Characterization of type I and type III collagens in human tissues
1University of Oulu, Faculty of Medicine, Department of Clinical Chemistry
|Online Access:||PDF Full Text (PDF, 1.4 MB)|
|Persistent link:|| http://urn.fi/urn:isbn:9514255534
Oulu : University of Oulu,
|Publish Date:|| 2000-02-18
|Thesis type:||Doctoral Dissertation
|Defence Note:||Academic Dissertation to be presented with the assent of the Faculty of Medicine, University of Oulu, for public discussion in Auditorium 9 of the University Hospital of Oulu, on April 7th, 2000, at 12 noon.
Docent Kari Majamaa
Docent Onni Niemelä
Fibrillar type I and III collagens are the major constituents of the extracellular matrix, providing the tissue with tensile strength and influencing cell attachment and migration. The amount of type III collagen and the extent of its processing and cross-link maturation were studied in human atherosclerotic plaques, abdominal aortic aneurysms, colon and ovarian cancer, and finally, colon diverticulosis, using a novel radioimmunoassay for the cross-linked aminoterminal telopeptide of type III collagen. In addition, immunoassays for different structural domains of type I and type III collagens, together with immunohistochemical methods, were applied.

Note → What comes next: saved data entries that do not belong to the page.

-- ==== Sys2Proof/Certificates/Slice0/Obligations.lean ====
section
/-! DEFINITION. The statements for the provers. `s.reaches c tag t`: the request has reached its owner, which decides it in
the state `t`. Where a conclusion is an equation, the record update in it is the frame: every field not written in it is
as it was. `s.record id` is the older record where two carry an id (log 65: DESIGN CHOICE, unsafe). -/

open Sys2Proof Sys2Proof.Machine

/-! ## The queue, the resets, the link -/

/-- A step takes the command at the front of the queue and runs it with the queue's rest; on an empty queue the block
idles (the model's choice, log 1). -/
def Obligations.StepRunsFrontCommand : Prop :=
  (∀ (c : Instr) (rest : List Instr) (s : State),
    step { s with pending := c :: rest } = exec c { s with pending := rest }) ∧
  ∀ s : State, s.pending = [] → step s = .next s

/-- What hardware reset leaves in each block (R16, R20, R24, R39, R54, R65, R70, R92, R116, R132, R141, R160, R193),
the link's assembler hunting with the link-error flag clear, no packet, reply or transmission (R196, R198, R199). -/
def Obligations.ResetLeaves : Prop :=
  State.reset.opt.table = [] ∧ State.reset.opt.outbox = [.ready .hardware] ∧
  State.reset.lif.assembler = .hunt ∧ State.reset.lif.linkError = false ∧ State.reset.lif.queue = [] ∧
  State.reset.lif.replies = [] ∧ State.reset.lif.tx = none ∧
  (∀ a : Axis, (State.reset.axis a).pp = none ∧ (State.reset.axis a).state = .released ∧
    (State.reset.axis a).target = none ∧ (State.reset.axis a).owner = none) ∧
  State.reset.ldu.zoom.setup = { interval := 1000, energize := 6, settle := 6, hold := 64 } ∧
  State.reset.ldu.focus.setup = { interval := 400, energize := 6, settle := 6, hold := 64 } ∧
  State.reset.ldu.iris.setup = { interval := 1000, energize := 6, settle := 6, hold := 0 } ∧
  State.reset.ldu.d = 0 ∧ State.reset.otb.state = .empty ∧ State.reset.otb.nodes.length = 16 ∧
  (∀ n ∈ State.reset.otb.nodes, n.written = false) ∧ State.reset.fmn.counter = 0 ∧ State.reset.fmn.ring = [] ∧
  State.reset.exc.live.target = 470 ∧ State.reset.exc.x = none ∧ State.reset.exc.ring = [] ∧
  State.reset.fsu.live.step = 8 ∧ State.reset.fsu.live.threshold = 20000 ∧ State.reset.fsu.scan = none ∧
  State.reset.stu.mode = .off ∧ State.reset.stu.leak = 11 ∧ State.reset.stu.offset = none ∧
  (∀ i < 16, State.reset.pcs.programs[i]? = some none) ∧ State.reset.activeIndex = 0 ∧
  State.reset.activeKind = .still ∧ State.reset.csq.state = .idle ∧ State.reset.pbf.reserve = 192 ∧
  State.reset.pbf.records = [] ∧ State.reset.csu.card = .absent ∧ State.reset.csu.store = .disabled ∧
  State.reset.csu.cluster = 64 ∧ State.reset.csu.pool = [] ∧ State.reset.pending = []

/-- A hardware reset puts every block at its hardware-reset state, samples the LRATE strap and keeps the levels of the
reference flags as they read then, which is the model's choice (log 8); the fields of the reset state that the spec
gives no value have log 9's, which is the model's choice too; the picture memory, the model's counter of free
values and the queue stay, which is the model's choice (log 12). -/
def Obligations.HardwareResetTaken : Prop :=
  ∀ (rate : Bool) (flags : RefFlags) (s : State),
    exec (.hardwareReset rate flags) s =
      .next
        { State.reset with
            pending := s.pending, freeCount := s.freeCount,
            lif := { State.reset.lif with rateHigh := rate },
            ldu := { State.reset.ldu with flags := flags },
            pbf := { State.reset.pbf with memory := s.pbf.memory } }

/-- What a byte on LRX, and a gap of more than 2 ms, make of the packet assembler (R196, R197, R198). -/
def Obligations.LinkByteTaken : Prop :=
  ∀ (b : Byte) (s : State),
    (s.lif.assembler = .hunt →
      exec (.linkByteReceived b true) s = .next s ∧ exec .interByteGapTimeout s = .next s ∧
      exec (.linkByteReceived b false) s =
        .next (if b = 0xA5#8 then { s with lif := { s.lif with assembler := .collect [] } } else s)) ∧
    ∀ bytes : List Byte, s.lif.assembler = .collect bytes →
      let discarded : State := { s with lif := { s.lif with assembler := .hunt, linkError := true } }
      let all := bytes ++ [b]
      let len := (all.getD 0 0).toNat
      let check := 256 * (all.getD (len + 3) 0).toNat + (all.getD (len + 4) 0).toNat
      exec (.linkByteReceived b true) s = .next discarded ∧
      exec .interByteGapTimeout s = .next discarded ∧
      (240 < len → exec (.linkByteReceived b false) s = .next discarded) ∧
      (len ≤ 240 → all.length < len + 5 →
        exec (.linkByteReceived b false) s = .next { s with lif := { s.lif with assembler := .collect all } }) ∧
      (len ≤ 240 → len + 5 ≤ all.length → (packetCheck (all.take (len + 3))).toNat ≠ check →
        exec (.linkByteReceived b false) s = .next discarded) ∧
      (len ≤ 240 → len + 5 ≤ all.length → (packetCheck (all.take (len + 3))).toNat = check →
        exec (.linkByteReceived b false) s =
          .next
            (if s.lif.queue.length < 4 then
              { s with lif := { s.lif with
                  assembler := .hunt,
                  queue := s.lif.queue ++
                    [{ kind := all.getD 1 0, tag := all.getD 2 0, payload := (all.drop 3).take len }] } }
             else discarded))

/-- A packet's bytes, received whole while the assembler hunts and the receive queue has room, put that packet at the
tail of the receive queue and change nothing else (section 12.2, R196 to R198). -/
def Obligations.PacketReceivedWhole : Prop :=
  ∀ (kind tag : Byte) (payload : List Byte) (s : State),
    payload.length ≤ 240 → s.lif.assembler = .hunt → s.lif.queue.length < 4 →
      receiveBytes (packetBytes kind.toNat tag.toNat payload) s =
        .next
          { s with lif := { s.lif with queue := s.lif.queue ++ [{ kind := kind, tag := tag, payload := payload }] } }
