-- ==== Sys2Proof/Laws/Buffer.lean ====
section
/-! SUPPORT. What the operations of Buffer.lean do with pages and picture memory (R159, R161 to R165): pages move between
the free pool and the records and none is lost or doubled; one operation writes picture memory, and in its one form. -/

namespace Sys2Proof.Machine

/-! ## Lists -/

/-- Changing an element to one of the same image keeps the images. -/
theorem flatMap_updateFirst {α β : Type} (test : α → Bool) (f : α → α) (g : α → List β) (l : List α)
    (h : ∀ a ∈ l, test a = true → g (f a) = g a) : (updateFirst test f l).flatMap g = l.flatMap g := by
  induction l with
  | nil => rfl
  | cons a rest ih =>
    unfold updateFirst
    split
    · rename_i ha
      rw [List.flatMap_cons, List.flatMap_cons, h a (by simp) ha]
    · rw [List.flatMap_cons, List.flatMap_cons, ih fun b hb => h b (by simp [hb])]

/-- The first element that satisfies a test, changed, images and all, stands for the one found. -/
theorem flatMap_updateFirst_found {α β : Type} (test : α → Bool) (f : α → α) (g : α → List β) (l : List α) (a : α)
    (h : l.find? test = some a) : ∃ x y, l.flatMap g = x ++ g a ++ y ∧ (updateFirst test f l).flatMap g = x ++ g (f a) ++ y := by
  induction l with
  | nil => cases h
  | cons b rest ih =>
    unfold updateFirst
    rw [List.find?_cons] at h
    split at h
    · rename_i hb
      cases h
      exact ⟨[], rest.flatMap g, by simp, by simp [hb]⟩
    · rename_i hb
      obtain ⟨x, y, h1, h2⟩ := ih h
      exact ⟨g b ++ x, y, by simp [h1], by simp [hb, h2]⟩

/-! ## Pages -/

/-- Changing a record to one that holds the same pages moves no page. -/
theorem State.setRecord_pages (s : State) (id : Nat) (f : PicRecord → PicRecord) (h : ∀ r, (f r).held = r.held) :
    (s.setRecord id f).pages = s.pages := by
  simp only [State.pages, State.setRecord]
  rw [flatMap_updateFirst _ _ _ _ fun a _ _ => h a]

/-- A freed record's pages return to the pool (R163). -/
theorem State.freeRecord_pages (s : State) (id : Nat) : (s.freeRecord id).pages.Perm s.pages := by
  unfold State.freeRecord
  split
  · exact List.Perm.refl _
  · rename_i r hr
    have hm : r ∈ s.pbf.records := List.mem_of_find?_eq_some hr
    have hp := (List.perm_cons_erase hm).flatMap_right PicRecord.held
    simp only [State.pages, List.append_assoc]
    exact List.Perm.append_left _ (by simpa [List.flatMap_cons] using hp.symm)

/-- The pages of freed records return to the pool (R163). -/
theorem State.freeRecords_pages (s : State) (p : PicRecord → Bool) : (s.freeRecords p).pages.Perm s.pages := by
  have hp := (List.filter_append_perm p s.pbf.records).flatMap_right PicRecord.held
  simp only [State.pages, State.freeRecords, List.append_assoc]
  exact List.Perm.append_left _ (by simpa using hp)

/-- A grant moves R pages from the pool to the new record (R161). -/
theorem State.grant_pages (s : State) (id tag pos : Nat) : (s.grant id tag pos).pages.Perm s.pages := by
  simp only [State.pages, State.grant, List.flatMap_append, List.flatMap_cons, List.flatMap_nil, PicRecord.held,
    List.nil_append, List.append_nil]
  rw [← List.append_assoc]
  refine List.perm_append_comm.trans ?_
  rw [← List.append_assoc, List.take_append_drop]

/-- A record that draws its next page holds the pages it held (R165). -/
theorem PicRecord.draw_held {r q : PicRecord} (h : r.draw = some q) : q.held = r.held := by
  unfold PicRecord.draw at h
  split at h
  · split at h
    · cases h
    · rename_i hr
      cases h
      simp [PicRecord.held, hr]
  · cases h
    rfl

/-- A record that draws its next page counts one byte more and stays the record it was (R165). -/
theorem PicRecord.draw_received {r q : PicRecord} (h : r.draw = some q) :
    q.received = r.received + 1 ∧ q.id = r.id ∧ q.state = r.state ∧ q.length = r.length ∧ q.tag = r.tag ∧
      q.pos = r.pos ∧ q.shot = r.shot := by
  unfold PicRecord.draw at h
  split at h
  · split at h <;> cases h
    simp
  · cases h
    simp

/-- The unused pages of a picture return with its last byte (R165). -/
theorem State.completePicture_pages (s : State) (id : Nat) (r : PicRecord) (h : s.record id = some r) :
    (s.completePicture id r).pages.Perm s.pages := by
  obtain ⟨x, y, h1, h2⟩ := flatMap_updateFirst_found (fun r : PicRecord => r.id == id)
    (fun q => { q with state := .complete, reserved := [] }) PicRecord.held s.pbf.records r h
  simp only [State.pages, State.completePicture, State.setRecord, h1, h2, PicRecord.held, List.append_nil,
    List.append_assoc]
  refine List.Perm.append_left _ ?_
  refine (List.perm_append_comm_assoc _ _ _).trans (List.Perm.append_left _ ?_)
  exact List.perm_append_comm_assoc _ _ _

/-- The record found after a record is changed to another of the same id. -/
theorem State.record_setRecord (s : State) (id : Nat) (r q : PicRecord) (h : s.record id = some r) (hq : q.id = id) :
    (s.setRecord id fun _ => q).record id = some q := by
  simp only [State.record, State.setRecord] at *
  generalize s.pbf.records = l at h ⊢
  induction l with
  | nil => cases h
  | cons b rest ih =>
    unfold updateFirst
    rw [List.find?_cons] at h
    split at h
    · rename_i hb
      simp [hb, hq]
    · rename_i hb
      simp only [hb, Bool.false_eq_true, if_false, List.find?_cons]
      exact ih h

/-! ## A byte of a picture (R165) -/

/-- All a byte taken in DATA can do short of a fault: it lies in the page that holds its place, in a page of the pool's
2,048, and with the last byte the picture is complete. -/
theorem State.dataByte_cases {s t : State} {id : Nat} {b : Byte} {report : IntakeReport}
    (h : s.dataByte id b = .inr (t, report)) :
    ∃ r q page, s.record id = some r ∧ r.draw = some q ∧ q.pages[r.received / pageBytes]? = some page ∧ page < 2048 ∧
      (let u := s.setRecord id fun _ => q
       let w : State := { u with pbf := { u.pbf with
         memory := writeCell u.pbf.memory (page * pageBytes + r.received % pageBytes) b } }
       (q.received = r.length.getD 0 ∧ t = w.completePicture id q ∧ report = .ended) ∨
         (q.received ≠ r.length.getD 0 ∧ t = w ∧ report = .none)) := by
  unfold State.dataByte at h
  split at h
  · cases h
  · rename_i r hr
    split at h
    · cases h
    · rename_i q hq
      split at h
      · cases h
      · rename_i page hp
        split at h
        · cases h
        · rename_i hlt
          refine ⟨r, q, page, hr, hq, hp, by omega, ?_⟩
          dsimp only at h ⊢
          split at h
          · rename_i he
            cases h
            exact .inl ⟨he, rfl, rfl⟩
          · rename_i he
            cases h
            exact .inr ⟨he, rfl, rfl⟩

/-- A byte taken in DATA moves no page out of the pool's or the records' hold. -/
theorem State.dataByte_pages {s t : State} {id : Nat} {b : Byte} {report : IntakeReport}
    (h : s.dataByte id b = .inr (t, report)) : t.pages.Perm s.pages := by
  obtain ⟨r, q, page, hr, hq, -, -, hc⟩ := State.dataByte_cases h
  have hid : q.id = id := by
    rw [(PicRecord.draw_received hq).2.1]
    simpa using List.find?_some hr
  obtain ⟨x, y, h1, h2⟩ := flatMap_updateFirst_found (fun r : PicRecord => r.id == id) (fun _ => q) PicRecord.held s.pbf.records r hr
  have hs : (s.setRecord id fun _ => q).pages = s.pages := by
    simp only [State.pages, State.setRecord, h1, h2, PicRecord.draw_held hq]
  obtain ⟨-, rfl, -⟩ | ⟨-, rfl, -⟩ := hc
  · refine (State.completePicture_pages _ id q ?_).trans (List.Perm.of_eq hs)
    exact State.record_setRecord s id r q hr hid
  · exact List.Perm.of_eq hs

/-- A byte taken in DATA keeps the canonical form of picture memory. -/
theorem State.dataByte_memory {s t : State} {id : Nat} {b : Byte} {report : IntakeReport}
    (h : s.dataByte id b = .inr (t, report)) (hm : s.memorySound) : t.memorySound := by
  obtain ⟨r, q, page, -, -, -, -, hc⟩ := State.dataByte_cases h
  obtain ⟨-, rfl, -⟩ | ⟨-, rfl, -⟩ := hc <;> exact writeCell_wf _ _ _ hm

end Sys2Proof.Machine
end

In atherosclerotic plaques, the fully cross-linked type III collagen was the major collagen type. Type III collagen was completely processed, since the amount of type III pN-collagen was negligible. The amounts of free type I and III procollagen propeptides in the soluble fraction were small, indicating a low rate of collagen turnover. The proportion of type III collagen was lower in abdominal aortic aneurysms than in atherosclerotic aortic control samples. Furthermore, the amount of type III pN-collagen was significantly increased in aneurysms. Type I and III collagens were also maturely cross-linked in colon diverticulosis, the only difference from normal colon tissue being the increased amount of the aminoterminal propeptide of type III procollagen in the soluble tissue extract, indicating a slightly increased metabolic activity of type III collagen.
In malignant ovarian tumors, the cross-linking of type I and III collagens was defective. A similar trend was also seen for type I collagen in colon cancer. Even though procollagen synthesis was increased in these malignancies, the total collagen content and the amounts of cross-linked collagens were decreased. The amount of type III pN-collagen was increased in malignant ovarian tumors, whereas no such tendency was seen in colon cancer.
These findings suggest a wide variety of changes in the metabolism of type I and III collagens in diseases. Defective processing and cross-link maturation of these collagen types might result in impaired fibril formation or increased susceptibility of collagens to proteolytic attack - both of them processes with a potential role in the pathogenesis of diseases.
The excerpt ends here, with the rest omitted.